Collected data
*** Block opens ***

/-- R39 to R42, R6, R12: graphs enter their machine, nodes leave the ready pool in its order, gangs are placed with their crews as a launch starts them, and
a gang whose crews have all ended is counted. -/
def Obligations.PlacementSteps : Prop :=
  (∀ (s : State) (id : Nat) (g : Graph), s.graph? id = some g → g.admitted = false → g.ended = false → g.counter.stopped = false →
    (s.graphs.filter fun h => h.die == g.die && h.admitted && !h.ended).length < 1024 →
    exec (.graphAdmit id) s = .next (settleWork 8 (s.modGraph id fun g => { g with admitted := true }))) ∧
  (∀ (s t : State) (gr n q : Nat) (g : Graph) (x : Node), s.graph? gr = some g → g.nodes[n]? = some x → poolSeq s g x = some q →
    (∀ h ∈ s.graphs, h.die = g.die → ∀ p ∈ h.nodes.zipIdx, p.1.ty = x.ty → ∀ r, poolSeq s h p.1 = some r →
      (r < q ∨ r = q ∧ (h.handle.toNat < g.handle.toNat ∨ h.id = g.id ∧ p.2 < n)) → serveNode s h p.2 p.1 = none) →
    serveNode s g n x = some t → exec (.nodeDispatch gr n) s = .next (settleWork 8 t)) ∧
  (∀ (s s' : State) (id core sbase : Nat) (l : Launch) (buffer : Option Nat), s.launch? id = some l → l.ended = false → l.counter.stopped = false →
    l.placed < l.gangs → sliceRuns s l.slice = true → takeArray s l = some s' → chooseCore s' l = some core →
    fitAt s' l.part l.need core = some (buffer, sbase) → l.image.ordered = false →
    ∃ t g, exec (.gangPlace id) s = .next t ∧ t.gangs = s'.gangs ++ [g] ∧ g.launch = l.id ∧ g.index = l.placed ∧ g.core = core ∧ g.sbase = sbase ∧
      g.crews.length = l.crews ∧
      ∀ c ∈ g.crews, c.ended = false ∧ c.k = [l.args, BitVec.ofNat 64 l.placed, BitVec.ofNat 64 c.index] ++ List.replicate 13 0 ∧
        ∀ j, j < 32 → c.lane j = ⟨ptrAdd l.kernel (512 + 32 * l.image.entry), .ready, 0⟩) ∧
  ∀ (s : State) (gid : Nat) (g : Gang) (l : Launch), s.gang? gid = some g → (∀ c ∈ g.crews, c.ended = true) → gangBusy s gid = false →
    g.ending = none → s.launch? g.launch = some l →
    ∃ t l', exec (.gangComplete gid) s = .next (settleWork 8 t) ∧ t.gang? gid = none ∧ t.launch? g.launch = some l' ∧
      l'.counter = { l.counter with done := l.counter.done + 1 }
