-- ==== Sys2Proof/Laws/State.lean ====
section
/-! SUPPORT. Laws/State.lean: what each update of a part of the machine does to each field, by `rfl`, so that no later proof
unfolds a record update. -/

namespace Sys2Proof.Machine

/-! ## `modCore` -/
@[simp] theorem modCore_mem (s : State) (c : Nat) (f : Core → Core) : (s.modCore c f).mem = s.mem := rfl
@[simp] theorem modCore_poison (s : State) (c : Nat) (f : Core → Core) : (s.modCore c f).poison = s.poison := rfl
@[simp] theorem modCore_written (s : State) (c : Nat) (f : Core → Core) : (s.modCore c f).written = s.written := rfl
@[simp] theorem modCore_cycle (s : State) (c : Nat) (f : Core → Core) : (s.modCore c f).cycle = s.cycle := rfl
@[simp] theorem modCore_agenda (s : State) (c : Nat) (f : Core → Core) : (s.modCore c f).agenda = s.agenda := rfl
@[simp] theorem modCore_freeCtr (s : State) (c : Nat) (f : Core → Core) : (s.modCore c f).freeCtr = s.freeCtr := rfl
@[simp] theorem modCore_cur (s : State) (c : Nat) (f : Core → Core) : (s.modCore c f).cur = s.cur := rfl
@[simp] theorem modCore_nextId (s : State) (c : Nat) (f : Core → Core) : (s.modCore c f).nextId = s.nextId := rfl
@[simp] theorem modCore_fns (s : State) (c : Nat) (f : Core → Core) : (s.modCore c f).fns = s.fns := rfl
@[simp] theorem modCore_parts (s : State) (c : Nat) (f : Core → Core) : (s.modCore c f).parts = s.parts := rfl
@[simp] theorem modCore_ponds (s : State) (c : Nat) (f : Core → Core) : (s.modCore c f).ponds = s.ponds := rfl
@[simp] theorem modCore_pondGens (s : State) (c : Nat) (f : Core → Core) : (s.modCore c f).pondGens = s.pondGens := rfl
@[simp] theorem modCore_queues (s : State) (c : Nat) (f : Core → Core) : (s.modCore c f).queues = s.queues := rfl
@[simp] theorem modCore_queueGens (s : State) (c : Nat) (f : Core → Core) : (s.modCore c f).queueGens = s.queueGens := rfl
@[simp] theorem modCore_cores (s : State) (c : Nat) (f : Core → Core) : (s.modCore c f).cores = s.cores.modify c f := rfl
@[simp] theorem modCore_gangs (s : State) (c : Nat) (f : Core → Core) : (s.modCore c f).gangs = s.gangs := rfl
@[simp] theorem modCore_cmds (s : State) (c : Nat) (f : Core → Core) : (s.modCore c f).cmds = s.cmds := rfl
@[simp] theorem modCore_lodeRot (s : State) (c : Nat) (f : Core → Core) : (s.modCore c f).lodeRot = s.lodeRot := rfl
@[simp] theorem modCore_lodeNodes (s : State) (c : Nat) (f : Core → Core) : (s.modCore c f).lodeNodes = s.lodeNodes := rfl
@[simp] theorem modCore_launches (s : State) (c : Nat) (f : Core → Core) : (s.modCore c f).launches = s.launches := rfl
@[simp] theorem modCore_graphs (s : State) (c : Nat) (f : Core → Core) : (s.modCore c f).graphs = s.graphs := rfl
@[simp] theorem modCore_phases (s : State) (c : Nat) (f : Core → Core) : (s.modCore c f).phases = s.phases := rfl
@[simp] theorem modCore_slices (s : State) (c : Nat) (f : Core → Core) : (s.modCore c f).slices = s.slices := rfl
@[simp] theorem modCore_jobs (s : State) (c : Nat) (f : Core → Core) : (s.modCore c f).jobs = s.jobs := rfl
@[simp] theorem modCore_springs (s : State) (c : Nat) (f : Core → Core) : (s.modCore c f).springs = s.springs := rfl
@[simp] theorem modCore_sluiceStacks (s : State) (c : Nat) (f : Core → Core) : (s.modCore c f).sluiceStacks = s.sluiceStacks := rfl
@[simp] theorem modCore_link (s : State) (c : Nat) (f : Core → Core) : (s.modCore c f).link = s.link := rfl
@[simp] theorem modCore_mgmt (s : State) (c : Nat) (f : Core → Core) : (s.modCore c f).mgmt = s.mgmt := rfl
@[simp] theorem modCore_msix (s : State) (c : Nat) (f : Core → Core) : (s.modCore c f).msix = s.msix := rfl

/-! ## `modFn` -/
@[simp] theorem modFn_mem (s : State) (i : Nat) (f : Fn → Fn) : (s.modFn i f).mem = s.mem := rfl
@[simp] theorem modFn_poison (s : State) (i : Nat) (f : Fn → Fn) : (s.modFn i f).poison = s.poison := rfl
@[simp] theorem modFn_written (s : State) (i : Nat) (f : Fn → Fn) : (s.modFn i f).written = s.written := rfl
@[simp] theorem modFn_cycle (s : State) (i : Nat) (f : Fn → Fn) : (s.modFn i f).cycle = s.cycle := rfl
@[simp] theorem modFn_agenda (s : State) (i : Nat) (f : Fn → Fn) : (s.modFn i f).agenda = s.agenda := rfl
@[simp] theorem modFn_freeCtr (s : State) (i : Nat) (f : Fn → Fn) : (s.modFn i f).freeCtr = s.freeCtr := rfl
@[simp] theorem modFn_cur (s : State) (i : Nat) (f : Fn → Fn) : (s.modFn i f).cur = s.cur := rfl
@[simp] theorem modFn_nextId (s : State) (i : Nat) (f : Fn → Fn) : (s.modFn i f).nextId = s.nextId := rfl
@[simp] theorem modFn_fns (s : State) (i : Nat) (f : Fn → Fn) : (s.modFn i f).fns = s.fns.modify i f := rfl
@[simp] theorem modFn_parts (s : State) (i : Nat) (f : Fn → Fn) : (s.modFn i f).parts = s.parts := rfl
@[simp] theorem modFn_ponds (s : State) (i : Nat) (f : Fn → Fn) : (s.modFn i f).ponds = s.ponds := rfl
@[simp] theorem modFn_pondGens (s : State) (i : Nat) (f : Fn → Fn) : (s.modFn i f).pondGens = s.pondGens := rfl
@[simp] theorem modFn_queues (s : State) (i : Nat) (f : Fn → Fn) : (s.modFn i f).queues = s.queues := rfl
@[simp] theorem modFn_queueGens (s : State) (i : Nat) (f : Fn → Fn) : (s.modFn i f).queueGens = s.queueGens := rfl
@[simp] theorem modFn_cores (s : State) (i : Nat) (f : Fn → Fn) : (s.modFn i f).cores = s.cores := rfl
@[simp] theorem modFn_gangs (s : State) (i : Nat) (f : Fn → Fn) : (s.modFn i f).gangs = s.gangs := rfl
@[simp] theorem modFn_cmds (s : State) (i : Nat) (f : Fn → Fn) : (s.modFn i f).cmds = s.cmds := rfl
@[simp] theorem modFn_lodeRot (s : State) (i : Nat) (f : Fn → Fn) : (s.modFn i f).lodeRot = s.lodeRot := rfl
@[simp] theorem modFn_lodeNodes (s : State) (i : Nat) (f : Fn → Fn) : (s.modFn i f).lodeNodes = s.lodeNodes := rfl
@[simp] theorem modFn_launches (s : State) (i : Nat) (f : Fn → Fn) : (s.modFn i f).launches = s.launches := rfl
@[simp] theorem modFn_graphs (s : State) (i : Nat) (f : Fn → Fn) : (s.modFn i f).graphs = s.graphs := rfl
@[simp] theorem modFn_phases (s : State) (i : Nat) (f : Fn → Fn) : (s.modFn i f).phases = s.phases := rfl
@[simp] theorem modFn_slices (s : State) (i : Nat) (f : Fn → Fn) : (s.modFn i f).slices = s.slices := rfl
@[simp] theorem modFn_jobs (s : State) (i : Nat) (f : Fn → Fn) : (s.modFn i f).jobs = s.jobs := rfl
@[simp] theorem modFn_springs (s : State) (i : Nat) (f : Fn → Fn) : (s.modFn i f).springs = s.springs := rfl
@[simp] theorem modFn_sluiceStacks (s : State) (i : Nat) (f : Fn → Fn) : (s.modFn i f).sluiceStacks = s.sluiceStacks := rfl
@[simp] theorem modFn_link (s : State) (i : Nat) (f : Fn → Fn) : (s.modFn i f).link = s.link := rfl
@[simp] theorem modFn_mgmt (s : State) (i : Nat) (f : Fn → Fn) : (s.modFn i f).mgmt = s.mgmt := rfl
@[simp] theorem modFn_msix (s : State) (i : Nat) (f : Fn → Fn) : (s.modFn i f).msix = s.msix := rfl
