-- ==== Sys2Proof/Tests/Slice0.lean ====
section
/-! SUPPORT. Tests/Slice0.lean: words written out from the encoding tables, ill-formed instructions, single steps worked out by
hand, and for every obligation with hypotheses a machine and operands that meet them. -/

set_option Elab.async false

open Sys2Proof Sys2Proof.Machine

namespace Sys2Proof.Tests

/-! ## Small machines -/

/-- One crew of 32 lanes on core 0, about to issue at `setupPc`. -/
def base : State := placeCrew State.reset 0x7A000000

/-- The context in which all lanes of that crew issue, in a machine `s` with the same gang. -/
def here (s : State) (lanes : Mask) : Ctx := ⟨{ s with cur := some (.crew 2 0 lanes setupPc) }, 2, 0, lanes, setupPc⟩

/-- The same with the crew changed. -/
def on (f : Crew → Crew) : Ctx := here (base.modCrew 2 0 f) 0xFFFFFFFF

/-- The crew with registers 0 to 31 of one format, holding `v`. -/
def filled (f : Fmt) (v : Word) (c : Crew) : Crew := { c with regs := List.replicate 32 ⟨.uni v, f⟩ }

/-- The crew with a k register set. -/
def withK (n : Nat) (v : Dword) (c : Crew) : Crew := { c with k := c.k.set n v }

/-- A computation answers exactly `a`. -/
def gives {ε α : Type} [DecidableEq α] (e : Except ε α) (a : α) : Bool :=
  match e with
  | .ok b => decide (b = a)
  | .error _ => false

/-- The first four parts of a statement, which are decidable together, and what follows them. -/
theorem four {a b c d r : Prop} (h : a ∧ b ∧ c ∧ d) (k : r) : a ∧ b ∧ c ∧ d ∧ r := ⟨h.1, h.2.1, h.2.2.1, h.2.2.2, k⟩

theorem gives_eq {ε α : Type} [DecidableEq α] {e : Except ε α} {a : α} (h : gives e a = true) : e = .ok a := by
  cases e with
  | ok b => simpa [gives] using h
  | error _ => cases h

/-- A computation answers something for which `p` holds. -/
def answers {ε α : Type} (e : Except ε α) (p : α → Bool) : Bool :=
  match e with
  | .ok b => p b
  | .error _ => false

theorem answers_eq {ε α : Type} {e : Except ε α} {p : α → Bool} (h : answers e p = true) : ∃ a, e = .ok a ∧ p a = true := by
  cases e with
  | ok b => exact ⟨b, rfl, h⟩
  | error _ => cases h

/-- A computation answers exactly error `e`. -/
def refuses {ε α : Type} [DecidableEq ε] (r : Except ε α) (e : ε) : Bool :=
  match r with
  | .ok _ => false
  | .error f => decide (f = e)

theorem refuses_eq {ε α : Type} [DecidableEq ε] {r : Except ε α} {e : ε} (h : refuses r e = true) : r = .error e := by
  cases r with
  | ok _ => cases h
  | error f => simpa [refuses] using h

/-- A source of one format with value `v` in every lane. -/
def same (f : Fmt) (v : Word) : Opnd := ⟨.uni v, .uni (if fmtWide f then v else 0), some f⟩

/-- The elements of a memory instruction pass `Ctx.Checks`, and `p` holds of them. -/
def checked (x : Ctx) (els : List (Nat × Dword)) (j : MemJob) (p : List Elem → State → Bool) : Bool :=
  match checkLanes x.st x.ag els j.w j.al j.kind j.hostAtomic with
  | (.ok es, s) =>
    (es.all fun e => !e.isRemote) && !taskOverflow s x.core x.mode (es.flatMap fun e => e.parts s x.ag) (j.kind != .write) (j.kind != .read) && p es s
  | _ => false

*** Block closes ***

YOUR TASK: Exactly the lines above from the one with "i f).mem = s.mem := rfl" to the one with "i f).poison = s.poison := rfl", both included, are to be quoted; leave the rest out.

COMPLETED TASK:
@[simp] theorem modFn_mem (s : State) (i : Nat) (f : Fn → Fn) : (s.modFn i f).mem = s.mem := rfl
@[simp] theorem modFn_poison (s : State) (i : Nat) (f : Fn → Fn) : (s.modFn i f).poison = s.poison := rfl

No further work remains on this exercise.